Saved data entries
theorem execSmbusReadStatus_runs (s : State) :
    ∃ t, execSmbusReadStatus s = .next t ∧ Keeps s t := by
  unfold execSmbusReadStatus
  refine ⟨_, rfl, ?_⟩
  have kz := Keeps.refl s
  repeat' (first
    | with_reducible assumption
    | with_reducible apply keeps_guardOn
    | with_reducible apply keeps_emit
    | with_reducible apply keeps_ite
    | simp only [keeps_upd]
    | with_reducible intro _ _ _ _
    | with_reducible intro _ _ _
    | split
    | dsimp only)

theorem execSmbusReadTrim_runs (s : State) :
    ∃ t, execSmbusReadTrim s = .next t ∧ Keeps s t := by
  unfold execSmbusReadTrim
  refine ⟨_, rfl, ?_⟩
  have kz := Keeps.refl s
  repeat' (first
    | with_reducible assumption
    | with_reducible apply keeps_guardOn
    | with_reducible apply keeps_emit
    | with_reducible apply keeps_ite
    | simp only [keeps_upd]
    | with_reducible intro _ _ _ _
    | with_reducible intro _ _ _
    | split
    | dsimp only)

theorem execSmbusWake_runs (s : State) :
    ∃ t, execSmbusWake s = .next t ∧ Keeps s t := by
  unfold execSmbusWake
  refine ⟨_, rfl, ?_⟩
  have kz := Keeps.refl s
  repeat' (first
    | with_reducible assumption
    | with_reducible apply keeps_guardOn
    | with_reducible apply keeps_setR
    | with_reducible apply keeps_ite
    | simp only [keeps_upd]
    | with_reducible intro _ _ _ _
    | with_reducible intro _ _ _
    | split
    | dsimp only)

theorem execAlertResponse_runs (s : State) :
    ∃ t, execAlertResponse s = .next t ∧ Keeps s t := by
  unfold execAlertResponse
  refine ⟨_, rfl, ?_⟩
  have kz := Keeps.refl s
  repeat' (first
    | with_reducible assumption
    | with_reducible apply keeps_guardOn
    | with_reducible apply keeps_ite
    | simp only [keeps_upd]
    | with_reducible intro _ _ _ _
    | with_reducible intro _ _ _
    | split
    | dsimp only)

theorem execRegisterWrite_runs (by_ : _) (space : _) (addr : _) (size : _) (value : _) (s : State) :
    ∃ t, execRegisterWrite by_ space addr size value s = .next t ∧ Keeps s t := by
  unfold execRegisterWrite
  refine ⟨_, rfl, ?_⟩
  have kz := Keeps.refl s
  repeat' (first
    | with_reducible assumption
    | with_reducible apply keeps_whenLive
    | with_reducible apply keeps_writeReg
    | with_reducible apply keeps_cfgWrite
    | with_reducible apply keeps_aer
    | with_reducible apply keeps_addR
    | with_reducible apply keeps_bar2Write
    | with_reducible apply keeps_bar4Write
    | with_reducible apply keeps_ite
    | simp only [keeps_upd]
    | with_reducible intro _ _ _ _
    | with_reducible intro _ _ _
    | simp only [fst_ite]
    | simp only [snd_ite]
    | split
    | dsimp only
    | refine keeps_of_fst (by with_reducible assumption) ?_)

theorem execLoRead_runs (space : _) (addr : _) (size : _) (s : State) :
    ∃ t, execLoRead space addr size s = .next t ∧ Keeps s t := by
  unfold execLoRead
  refine ⟨_, rfl, ?_⟩
  have kz := Keeps.refl s
  repeat' (first
    | with_reducible assumption
    | with_reducible apply keeps_whenLive
    | with_reducible apply keeps_guardOn
    | with_reducible apply keeps_whenLive
    | with_reducible apply keeps_barRead
    | with_reducible apply keeps_emit
    | with_reducible apply keeps_aer
    | with_reducible apply keeps_guardOn
    | with_reducible apply keeps_ite
    | simp only [keeps_upd]
    | with_reducible apply keeps_foldl
    | with_reducible apply keeps_foldl1
    | with_reducible apply keeps_foldl2
    | with_reducible intro _ _ _ _
    | with_reducible intro _ _ _
    | simp only [fst_ite]
    | simp only [snd_ite]
    | split
    | dsimp only
    | refine keeps_of_fst (by with_reducible assumption) ?_
    | refine keeps_of_snd (by with_reducible assumption) ?_)

theorem execRcRead_runs (addr : _) (s : State) :
    ∃ t, execRcRead addr s = .next t ∧ Keeps s t := by
  unfold execRcRead
  refine ⟨_, rfl, ?_⟩
  have kz := Keeps.refl s
  repeat' (first
    | with_reducible assumption
    | with_reducible apply keeps_whenLive
    | with_reducible apply keeps_guardOn
    | with_reducible apply keeps_whenLive
    | with_reducible apply keeps_barRead
    | with_reducible apply keeps_ite
    | simp only [keeps_upd]
    | with_reducible apply keeps_foldl
    | with_reducible apply keeps_foldl1
    | with_reducible apply keeps_foldl2
    | with_reducible intro _ _ _ _
    | with_reducible intro _ _ _
    | simp only [fst_ite]
    | simp only [snd_ite]
    | split
    | dsimp only
    | refine keeps_of_fst (by with_reducible assumption) ?_
    | refine keeps_of_snd (by with_reducible assumption) ?_)

theorem execIntStatusClear_runs (addr : _) (value : _) (session : _) (s : State) :
    ∃ t, execIntStatusClear addr value session s = .next t ∧ Keeps s t := by
  unfold execIntStatusClear
  refine ⟨_, rfl, ?_⟩
  have kz := Keeps.refl s
  repeat' (first
    | with_reducible assumption
    | with_reducible apply keeps_whenLive
    | with_reducible apply keeps_guardOn
    | with_reducible apply keeps_writeBy
    | with_reducible apply keeps_ite
    | simp only [keeps_upd]
    | with_reducible intro _ _ _ _
    | with_reducible intro _ _ _
    | split
    | dsimp only)

theorem execIntForce_runs (page : _) (bits : _) (session : _) (s : State) :
    ∃ t, execIntForce page bits session s = .next t ∧ Keeps s t := by
  unfold execIntForce
  refine ⟨_, rfl, ?_⟩
  have kz := Keeps.refl s
  repeat' (first
    | with_reducible assumption
    | with_reducible apply keeps_whenLive
    | with_reducible apply keeps_guardOn
    | with_reducible apply keeps_writeBy
    | with_reducible apply keeps_ite
    | simp only [keeps_upd]
    | with_reducible intro _ _ _ _
    | with_reducible intro _ _ _
    | split
    | dsimp only)

theorem execErrClr_runs (page : _) (session : _) (s : State) :
    ∃ t, execErrClr page session s = .next t ∧ Keeps s t := by
  unfold execErrClr
  refine ⟨_, rfl, ?_⟩
  have kz := Keeps.refl s
  repeat' (first
    | with_reducible assumption
    | with_reducible apply keeps_whenLive
    | with_reducible apply keeps_guardOn
    | with_reducible apply keeps_writeBy
    | with_reducible apply keeps_ite
    | simp only [keeps_upd]
    | with_reducible intro _ _ _ _
    | with_reducible intro _ _ _
    | split
    | dsimp only)

theorem execPageCommitHost_runs (page : _) (sel : _) (session : _) (s : State) :
    ∃ t, execPageCommitHost page sel session s = .next t ∧ Keeps s t := by
  unfold execPageCommitHost
  refine ⟨_, rfl, ?_⟩
  have kz := Keeps.refl s
  repeat' (first
    | with_reducible assumption
    | with_reducible apply keeps_whenLive
    | with_reducible apply keeps_guardOn
    | with_reducible apply keeps_takeSnap
    | with_reducible apply keeps_violation
    | with_reducible apply keeps_ite
    | simp only [keeps_upd]
    | with_reducible intro _ _ _ _
    | with_reducible intro _ _ _
    | split
    | dsimp only)

theorem execPageCommitFw_runs (page : _) (s : State) :
    ∃ t, execPageCommitFw page s = .next t ∧ Keeps s t := by
  unfold execPageCommitFw
  refine ⟨_, rfl, ?_⟩
  have kz := Keeps.refl s
  repeat' (first
    | with_reducible assumption
    | with_reducible apply keeps_whenLive
    | with_reducible apply keeps_guardOn
    | with_reducible apply keeps_takeSnap
    | with_reducible apply keeps_ite
    | simp only [keeps_upd]
    | with_reducible intro _ _ _ _
    | with_reducible intro _ _ _
    | split
    | dsimp only)

theorem execCommitPoint_runs (page : _) (s : State) :
    ∃ t, execCommitPoint page s = .next t ∧ Keeps s t := by
  unfold execCommitPoint
  refine ⟨_, rfl, ?_⟩
  have kz := Keeps.refl s
  repeat' (first
    | with_reducible assumption
    | with_reducible apply keeps_whenLive
    | with_reducible apply keeps_commitPage
    | with_reducible apply keeps_ite
    | simp only [keeps_upd]
    | with_reducible intro _ _ _ _
    | with_reducible intro _ _ _
    | split
    | dsimp only)

theorem execRingRidxWrite_runs (ring : _) (idx : _) (s : State) :
    ∃ t, execRingRidxWrite ring idx s = .next t ∧ Keeps s t := by
  unfold execRingRidxWrite
  refine ⟨_, rfl, ?_⟩
  have kz := Keeps.refl s
  repeat' (first
    | with_reducible assumption
    | with_reducible apply keeps_whenLive
    | with_reducible apply keeps_guardOn
    | with_reducible apply keeps_writeRidx
    | with_reducible apply keeps_ite
    | simp only [keeps_upd]
    | with_reducible intro _ _ _ _
    | with_reducible intro _ _ _
    | split
    | dsimp only)

theorem execDispJournalRidxWrite_runs (idx : _) (s : State) :
    ∃ t, execDispJournalRidxWrite idx s = .next t ∧ Keeps s t := by
  unfold execDispJournalRidxWrite
  refine ⟨_, rfl, ?_⟩
  have kz := Keeps.refl s
  repeat' (first
    | with_reducible assumption
    | with_reducible apply keeps_whenLive
    | with_reducible apply keeps_guardOn
    | with_reducible apply keeps_writeJournalRidx
    | with_reducible apply keeps_ite
    | simp only [keeps_upd]
    | with_reducible intro _ _ _ _
    | with_reducible intro _ _ _
    | split
    | dsimp only)

theorem execRelayOutRidxWrite_runs (idx : _) (s : State) :
    ∃ t, execRelayOutRidxWrite idx s = .next t ∧ Keeps s t := by
  unfold execRelayOutRidxWrite
  refine ⟨_, rfl, ?_⟩
  have kz := Keeps.refl s
  repeat' (first
    | with_reducible assumption
    | with_reducible apply keeps_whenLive
    | with_reducible apply keeps_guardOn
    | with_reducible apply keeps_writeRelayRidx
    | with_reducible apply keeps_ite
    | simp only [keeps_upd]
    | with_reducible intro _ _ _ _
    | with_reducible intro _ _ _
    | split
    | dsimp only)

* TASK TO CARRY OUT
The required output is the line holding "t, execCommitPoint page" plus every line after it in the data, reproduced exactly.

* COMPLETED TASK
    ∃ t, execCommitPoint page s = .next t ∧ Keeps s t := by
  unfold execCommitPoint
  refine ⟨_, rfl, ?_⟩
  have kz := Keeps.refl s
  repeat' (first
    | with_reducible assumption
    | with_reducible apply keeps_whenLive
    | with_reducible apply keeps_commitPage
    | with_reducible apply keeps_ite
    | simp only [keeps_upd]
    | with_reducible intro _ _ _ _
    | with_reducible intro _ _ _
    | split
    | dsimp only)

theorem execRingRidxWrite_runs (ring : _) (idx : _) (s : State) :
    ∃ t, execRingRidxWrite ring idx s = .next t ∧ Keeps s t := by
  unfold execRingRidxWrite
  refine ⟨_, rfl, ?_⟩
  have kz := Keeps.refl s
  repeat' (first
    | with_reducible assumption
    | with_reducible apply keeps_whenLive
    | with_reducible apply keeps_guardOn
    | with_reducible apply keeps_writeRidx
    | with_reducible apply keeps_ite
    | simp only [keeps_upd]
    | with_reducible intro _ _ _ _
    | with_reducible intro _ _ _
    | split
    | dsimp only)

theorem execDispJournalRidxWrite_runs (idx : _) (s : State) :
    ∃ t, execDispJournalRidxWrite idx s = .next t ∧ Keeps s t := by
  unfold execDispJournalRidxWrite
  refine ⟨_, rfl, ?_⟩
  have kz := Keeps.refl s
  repeat' (first
    | with_reducible assumption
    | with_reducible apply keeps_whenLive
    | with_reducible apply keeps_guardOn
    | with_reducible apply keeps_writeJournalRidx
    | with_reducible apply keeps_ite
    | simp only [keeps_upd]
    | with_reducible intro _ _ _ _
    | with_reducible intro _ _ _
    | split
    | dsimp only)

theorem execRelayOutRidxWrite_runs (idx : _) (s : State) :
    ∃ t, execRelayOutRidxWrite idx s = .next t ∧ Keeps s t := by
  unfold execRelayOutRidxWrite
  refine ⟨_, rfl, ?_⟩
  have kz := Keeps.refl s
  repeat' (first
    | with_reducible assumption
    | with_reducible apply keeps_whenLive
    | with_reducible apply keeps_guardOn
    | with_reducible apply keeps_writeRelayRidx
    | with_reducible apply keeps_ite
    | simp only [keeps_upd]
    | with_reducible intro _ _ _ _
    | with_reducible intro _ _ _
    | split
    | dsimp only)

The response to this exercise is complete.